# Форум на русском языке  > Новости  > Новости интернет-пространства  >  "Касперский" уронил цены в 2 раза

## SDA

Компания "Лаборатория Касперского" объявила о полном обновлении персональной линейки продуктов. Впервые в России коробочные версии Kaspersky Internet Security 2009 и "Антивирус Касперского 2009" будут иметь лицензию на два ПК одновременно. Цена новых продуктов при этом сохранится на уровне предыдущей версии 7.0.

В настоящее время стоимость Kaspersky Internet Security 7.0 в магазине софта CNews SOFTBOX составляет 1600 руб. с лицензией на 1 год и 2900 руб. с лицензией на 3 года. "Антивирус Касперского 7.0" стоит 980 руб.

Розничные продажи новых продуктов "Лаборатории Касперского" начнутся 20 августа 2008 г.

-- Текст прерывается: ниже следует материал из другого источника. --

-- ==== Sys2Proof/Machine/ReadCmds.lean ====
section
/-! DEFINITION. The commands that read: module information, registers, the logs and accounts of a job, the event log, cluster, fault
and stack status; and CLEAR_HALT (18 R460 to R463; the records of R136, R160, R200, R269, R314, R315, R317, R321, R322, R444,
R450, R521). -/

namespace Sys2Proof.Machine

/-! ## Records -/

/-- The 32 bytes of a module event (R521). -/
def Event.bytes (e : Event) : List Byte :=
  leBytes 4 (e.code.toNat + 2 ^ 16 * e.cls.toNat + 2 ^ 20 * b2n e.injected + 2 ^ 21 * b2n e.fenced + 2 ^ 22 * b2n e.recStart + 2 ^ 23 * b2n e.recEnd
      + 2 ^ 24 * e.stAfter.toNat)
    ++ leBytes 4 (e.unit.toNat + 65536 * e.job.toNat) ++ leBytes 4 e.seq.toNat ++ leBytes 4 e.detail.toNat ++ leBytes 8 e.time ++ leBytes 8 0

/-- The 32 bytes of an overflow event (R136). -/
def OvEvent.bytes (e : OvEvent) : List Byte :=
  leBytes 4 e.step.toNat ++ leBytes 4 e.tensor.toNat ++ leBytes 4 (e.job.toNat + 2 ^ 16 * e.kind.toNat + 2 ^ 20 * e.mode.toNat)
    ++ leBytes 4 (e.stages.toNat + 2 ^ 4 * e.fromFmt.toNat + 2 ^ 8 * e.toFmt.toNat + 2 ^ 12 * e.action.toNat + 2 ^ 16 * e.offset.toNat
      + 2 ^ 24 * b2n e.limit + 2 ^ 25 * b2n e.injected)
    ++ leBytes 8 e.time ++ leBytes 4 e.firstRow ++ leBytes 4 e.elements

/-- The 32 bytes of an overrun record (R321). -/
def Overrun.bytes (o : Overrun) : List Byte :=
  leBytes 4 o.step.toNat ++ leBytes 4 (o.collective.toNat + 2 ^ 16 * o.target.toNat + 2 ^ 24 * o.kind.toNat) ++ leBytes 8 o.due ++ leBytes 8 o.start
    ++ leBytes 4 (o.refresh % 65536 + 65536 * (o.retry % 65536)) ++ leBytes 4 o.shift

/-- The 32 bytes of a command log entry (R315). -/
def LogEntry.bytes (e : LogEntry) : List Byte :=
  leBytes 4 e.code.toNat ++ leBytes 4 e.step.toNat ++ ((List.range 4).flatMap fun i => leBytes 4 (e.args.getD i 0).toNat) ++ leBytes 8 e.time

/-- The command log of the run that the run record describes: after JOB_END the entries of the run that has ended (R315, R466). -/
def Job.runLog (j : Job) : List LogEntry := if j.st = .loaded then j.cmdLog.take j.logFrom else j.cmdLog

/-- The 192 bytes of the run record (R314). -/
def State.runRecord (no : JobNo) (s : State) : List Byte :=
  let j := s.job no
  let p := j.plate
  let seed := match p with | some p => p.seed.toNat | none => 0
  let digest := match p with | some p => p.digest.toNat | none => 0
  let whole := match p with | some p => p.bytes | none => []
  leBytes 4 (no.toNat + 2 ^ 16 + 2 ^ 24 * j.ranRole.toNat) ++ leBytes 4 s.ownModule.toNat
    ++ leBytes 8 seed ++ leBytes 8 s.hub.running.toNat ++ leBytes 8 j.startTime
    ++ leBytes 32 digest ++ shake256 32 whole ++ leBytes 8 s.fuse.portOff.toNat ++ leBytes 32 s.fuse.clusterOff.toNat
    ++ leBytes 4 (s.fuseReg 4).toNat ++ leBytes 4 (s.fuseReg 0).toNat
    ++ leBytes 4 j.closedStep.toNat ++ leBytes 4 j.runLog.length ++ leBytes 4 j.overrunsN ++ leBytes 4 j.ovN ++ (j.chain ++ List.replicate 32 0).take 32

/-- The 32 bytes of a memory fault record (R444). -/
def MemFault.bytes (f : MemFault) : List Byte :=
  leBytes 4 (f.code.toNat + 2 ^ 16 * f.stack.toNat + 2 ^ 21 * f.channel.toNat + 2 ^ 25 * f.bank.toNat + 2 ^ 29 * b2n f.scrub + 2 ^ 30 * b2n f.injected)
    ++ leBytes 4 (f.row.toNat + 2 ^ 18 * f.col.toNat) ++ leBytes 8 f.address.toNat ++ leBytes 4 (f.requester.toNat + 65536 * f.job.toNat) ++ leBytes 4 0
    ++ leBytes 8 f.time.toNat

/-- The 64 bytes of a stack status block (R450); every stack answers. -/
def Stack.bytes (t : Stack) : List Byte :=
  leBytes 4 (t.temp.toNat + 2 ^ 16 + 2 ^ 17 * b2n t.hot) ++ leBytes 4 t.degradedRows ++ leBytes 8 t.bytesRead ++ leBytes 8 t.bytesWritten ++ leBytes 8 t.corrected
    ++ leBytes 4 t.uncorrectable ++ leBytes 4 t.scrubPasses ++ leBytes 8 t.refreshNs ++ leBytes 8 t.merges ++ leBytes 8 0

/-! ## Information and registers (R460, R462, R463) -/

/-- NOP. -/
def State.nop (_ : Msg) (s : State) : Effect := s.replies Reply.ok

/-- GET_INFO (R462). -/
def State.getInfo (_ : Msg) (s : State) : Effect :=
  let slots := (List.range 8).map fun k =>
    let j := Table.get Job.reset k s.jobs
    if j.st = .none then (0 : Word) else w32 (j.no.toNat + 65536 * j.st.code)
  s.replies ⟨Code.ok, 0, [s.ownModule.setWidth 32, s.fuseReg 0, s.fuseReg 4] ++ words64 s.hub.running
    ++ [w32 (RouteSt.code s.fab.st + 256 * s.pair.st.code.toNat)] ++ slots⟩

/-- READ_REG (R463). -/
def State.readRegs (m : Msg) (s : State) : Effect :=
  let a := Msg.argN 0 m
  let n := Msg.argN 1 m
  if 1 ≤ n ∧ n ≤ 32 ∧ reachable m.target.toNat a n then
    s.replies ⟨Code.ok, 0, (List.range n).map fun i => s.readReg (a + 4 * i)⟩
  else s.replies badArg

/-- WRITE_REG (R463). -/
def State.writeMasked (m : Msg) (s : State) : Effect :=
  let a := Msg.argN 0 m
  if reachable m.target.toNat a 1 then
    (s.writeReg a ((s.readReg a &&& ~~~ Msg.arg 2 m) ||| (Msg.arg 1 m &&& Msg.arg 2 m))).replies Reply.ok
  else s.replies badArg

/-! ## Logs and accounts of a job (R461, R462) -/

/-- READ_RUN_RECORD (R314, R315). -/
def State.readRunRecord (m : Msg) (s : State) : Effect :=
  let r := s.runRecord m.job
  s.replies (paged 32 (Msg.argN 0 m) (((List.range 6).map fun i => (r.drop (32 * i)).take 32) ++ (s.job m.job).runLog.map LogEntry.bytes))

/-- READ_OVERFLOW_LOG (R136). -/
def State.readOverflowLog (m : Msg) (s : State) : Effect := s.replies (paged 32 (Msg.argN 0 m) ((s.job m.job).ovLog.map OvEvent.bytes))

/-- READ_OVERRUN_LOG (R321). -/
def State.readOverrunLog (m : Msg) (s : State) : Effect := s.replies (paged 32 (Msg.argN 0 m) ((s.job m.job).overruns.map Overrun.bytes))

/-- READ_IDLE_ACCOUNT (R269). -/
def State.readIdleAccount (m : Msg) (s : State) : Effect :=
  let j := s.job m.job
  s.replies (Reply.bytes (leBytes 4 m.job.toNat ++ leBytes 4 j.unitsN ++ ((List.range 7).flatMap fun i => leBytes 8 (j.idle.getD i 0))))

/-- READ_RANK_WAIT (R322). -/
def State.readRankWait (m : Msg) (s : State) : Effect :=
  s.replies (paged 8 (Msg.argN 0 m) ((List.range 4096).map fun r => leBytes 8 (Table.get 0 r (s.job m.job).rankWait)))

/-- READ_LEDGER (R317). -/
def State.readLedger (m : Msg) (s : State) : Effect := s.replies (paged 16 (Msg.argN 0 m) ((s.job m.job).ledger.map LedgerEntry.bytes))

/-- READ_EVENT_LOG (R521). -/
def State.readEventLog (m : Msg) (s : State) : Effect := s.replies (paged 32 (Msg.argN 0 m) (s.hub.events.map Event.bytes))

/-! ## Commands of a die (R460) -/

/-- The cluster that a0 names, where it lies on the die of the message. -/
def Msg.cluster (m : Msg) : Option ClusterId :=
  let c : ClusterId := BitVec.ofNat 8 (Msg.argN 0 m)
  if c.die = Msg.die m then some c else none

/-- READ_CLUSTER_STATUS (R160). -/
def State.readClusterStatus (m : Msg) (s : State) : Effect :=
  match Msg.cluster m with
  | some c => s.replies (Reply.bytes (s.statusBlock c))
  | none => s.replies badArg

/-- READ_FAULT_RECORD: the record of the last fault until CLEAR_HALT; zeros where there is none (R200; log entry 49). -/
def State.readFaultRecord (m : Msg) (s : State) : Effect :=
  match Msg.cluster m with
  | some c => s.replies (Reply.bytes (match (s.clu c).faultRec with | some r => r.bytes | none => List.replicate 32 0))
  | none => s.replies badArg

/-- CLEAR_HALT: a halted cluster is IDLE again and its record is gone (R154, R460). -/
def State.clearHalt (m : Msg) (s : State) : Effect :=
  match Msg.cluster m with
  | some c =>
    let k := s.clu c
    if s.hasCluster c ∧ k.gstate = .halted then
      (s.setClu c { k with gstate := .idle, holdCause := .none, faultRec := none, impr := none, job := 0, fetchBad := [], ending := none }).replies Reply.ok
    else s.replies (Reply.failD Code.wrongState (BitVec.ofNat 8 (if s.hasCluster c then k.gstate.code else 0)))
  | none => s.replies badArg

/-- READ_STATS: the ring at an address on the die's stacks, its records oldest first (R137, R222). -/
def State.readStats (m : Msg) (s : State) : Effect :=
  let a := Msg.arg64 0 m
  let n := Msg.argN 2 m
  let mine := match DWord.loc a with
    | .dram k _ => decide (k.toNat / 8 = (Msg.die m).toNat) && inSpace a (32 * n)
    | _ => false
  if !mine then s.replies badArg
  else
    let held := (Table.get [] a.toNat (s.die (Msg.die m)).statRings).filter fun (x : Nat × Nat) => x.1 == m.job.toNat && decide (x.2 < n)
    let r := s.cpReads m.job (held.map fun (x : Nat × Nat) => (a.toNat + 32 * x.2, 32))
    match r.1 with
    | some bs => r.2.replies (paged 32 (Msg.argN 3 m) ((List.range held.length).map fun i => (bs.drop (32 * i)).take 32))
    | none => r.2.replies (Reply.fail Code.dramUncorrectable)

/-- READ_MEM_FAULTS (R444). -/
def State.readMemFaults (m : Msg) (s : State) : Effect := s.replies (paged 32 (Msg.argN 0 m) ((s.die (Msg.die m)).memFaults.map MemFault.bytes))

/-- READ_STACK_STATUS (R450). -/
def State.readStackStatus (m : Msg) (s : State) : Effect :=
  s.replies (Reply.bytes (s.stack (8 * (Msg.die m).toNat + Msg.argN 0 m % 8)).bytes)

/-! ## Remote lines (R419, R432, R460) -/

/-- The MEM_REQ of a remote line access; its transfer id is the next one for its module (R278, R419). -/
def State.remoteReq (m : Msg) (op : Nat) (tag : Word) (line : List Byte) (s : State) : Frame :=
  { Frame.blank with
    kind := 6, cls := 2, plen := BitVec.ofNat 8 (line.length / 32), job := m.job, srcRank := BitVec.ofNat 12 ((s.ownRank m.job).getD 0)
    ident := tag, transfer := Table.get 0 ((Msg.arg 0 m).setWidth 9 : BitVec 9).toNat s.fab.transfers, offset := Msg.arg 2 m, detail := BitVec.ofNat 64 (Msg.argN 1 m % 4096 + 4096 * op), payload := line
    dstModule := (Msg.arg 0 m).setWidth 9, dstPort := 0x3F }

/-- Send a remote request and wait for its reply; the twin sends none (R324, R432). k is the mailbox of the command, 16 for
none. -/
def State.sendRemote (code : BitVec 16) (op k : Nat) (m : Msg) (line : List Byte) (s : State) : Effect :=
  let d := Msg.die m
  let tag : Word := BitVec.ofNat 32 (2 ^ 30 * d.toNat + (s.die d).remoteSeq % 2 ^ 30)
  let f := s.remoteReq m op tag line
  let s := s.modDie d fun x => { x with remoteSeq := x.remoteSeq + 1, remote := x.remote ++ [⟨tag, op == 2, k, m, code, s.time⟩] }
  let s := s.modFab fun b => { b with transfers := Table.set 0 f.dstModule.toNat (f.transfer + 1) b.transfers }
  (none, s.sendJob m.job f)

/-- MEM_READ_REMOTE. -/
def State.memReadRemote (k : Nat) (m : Msg) (s : State) : Effect := s.sendRemote 0x0066 1 k m []

/-- MEM_WRITE_REMOTE: the line comes from this die's stacks. -/
def State.memWriteRemote (k : Nat) (m : Msg) (s : State) : Effect :=
  let a := Msg.arg64 3 m
  let mine := match DWord.loc a with
    | .dram t _ => decide (t.toNat / 8 = (Msg.die m).toNat) && inSpace a 128
    | _ => false
  if !mine then s.replies badArg
  else
    let r := s.demand a.toNat 128 (BitVec.ofNat 16 (320 + (Msg.die m).toNat)) m.job
    match r.1.2 with
    | some f => r.2.replies (Reply.fail f.code)
    | none => r.2.sendRemote 0x0067 2 k m r.1.1

end Sys2Proof.Machine
end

Кроме того, как рассказал CNews представитель компании, в следующей линейке персональных решений, которая появится в 2009 г., ЛК планирует выпустить продукт с функцией бэкапа системы. Более подробно о будущих продуктах представитель "Лаборатории" говорить не стал.

cnews.ru

----------

Надоело быть жертвой? Стань профи по информационной безопасности, получай самую свежую информацию об угрозах и средствах защиты от ведущего российского аналитического центра Anti-Malware.ru:

----------


## Hanson

зачем мне 2 лицензии
лучше бы цену в 2 раза снизили ))))

----------


## Зайцев Олег

> зачем мне 2 лицензии
> лучше бы цену в 2 раза снизили ))))


Логика проста - у значительного процента пользователей имеется два ПК - типовой набор "десктоп" + "ноутбук", или "домашний ПК" + "рабочий ПК". И обычно когда заходит речб о покупке антивируса, типовой вопрос юзера звучит "я вот покупаю на работу, а у меня есть еще и дома компьютер (или ноутбук). А можно поставить с однйо лицензией еще и на него ... ". Это имхо разумный ход ...

----------


## Hanson

ну на работе у нас стоит антивирус (НОД :-(((  )
и если так посмотреть, то не я должен для рабочего компа покупать антивирус,
вот про вариант с ноутом, тут согласен

*Добавлено через 7 минут*

а вот если вариант что у меня всего 1 комп, то мне от 2 лицензий толку никакого

----------


## NMF

Да... я давно ждал от Касперского решения, продавать домашнюю лицензию на 3ПК (многие так уже делают)... Отличная новость! Мне как раз на 2 компа надо  :Smiley:  К тому же 8-ка работает все же побыстре, чем 7-ка... (не надо тока мне рассказывать, что проблемы с тормозами были решены еще в 5-ке, в жизнь не поверю... я вижу то, что я вижу...)

----------


## zerocorporated

> а вот если вариант что у меня всего 1 комп, то мне от 2 лицензий толку никакого


Можно например с кем-то из друзей скинуться и взять на 2 ПК антивирус.

----------


## priv8v

касперские - молодцы. все время от них какие-то акции идут.
то студентам скидки, то при переходе с другого антивируса была какая-то скидка. 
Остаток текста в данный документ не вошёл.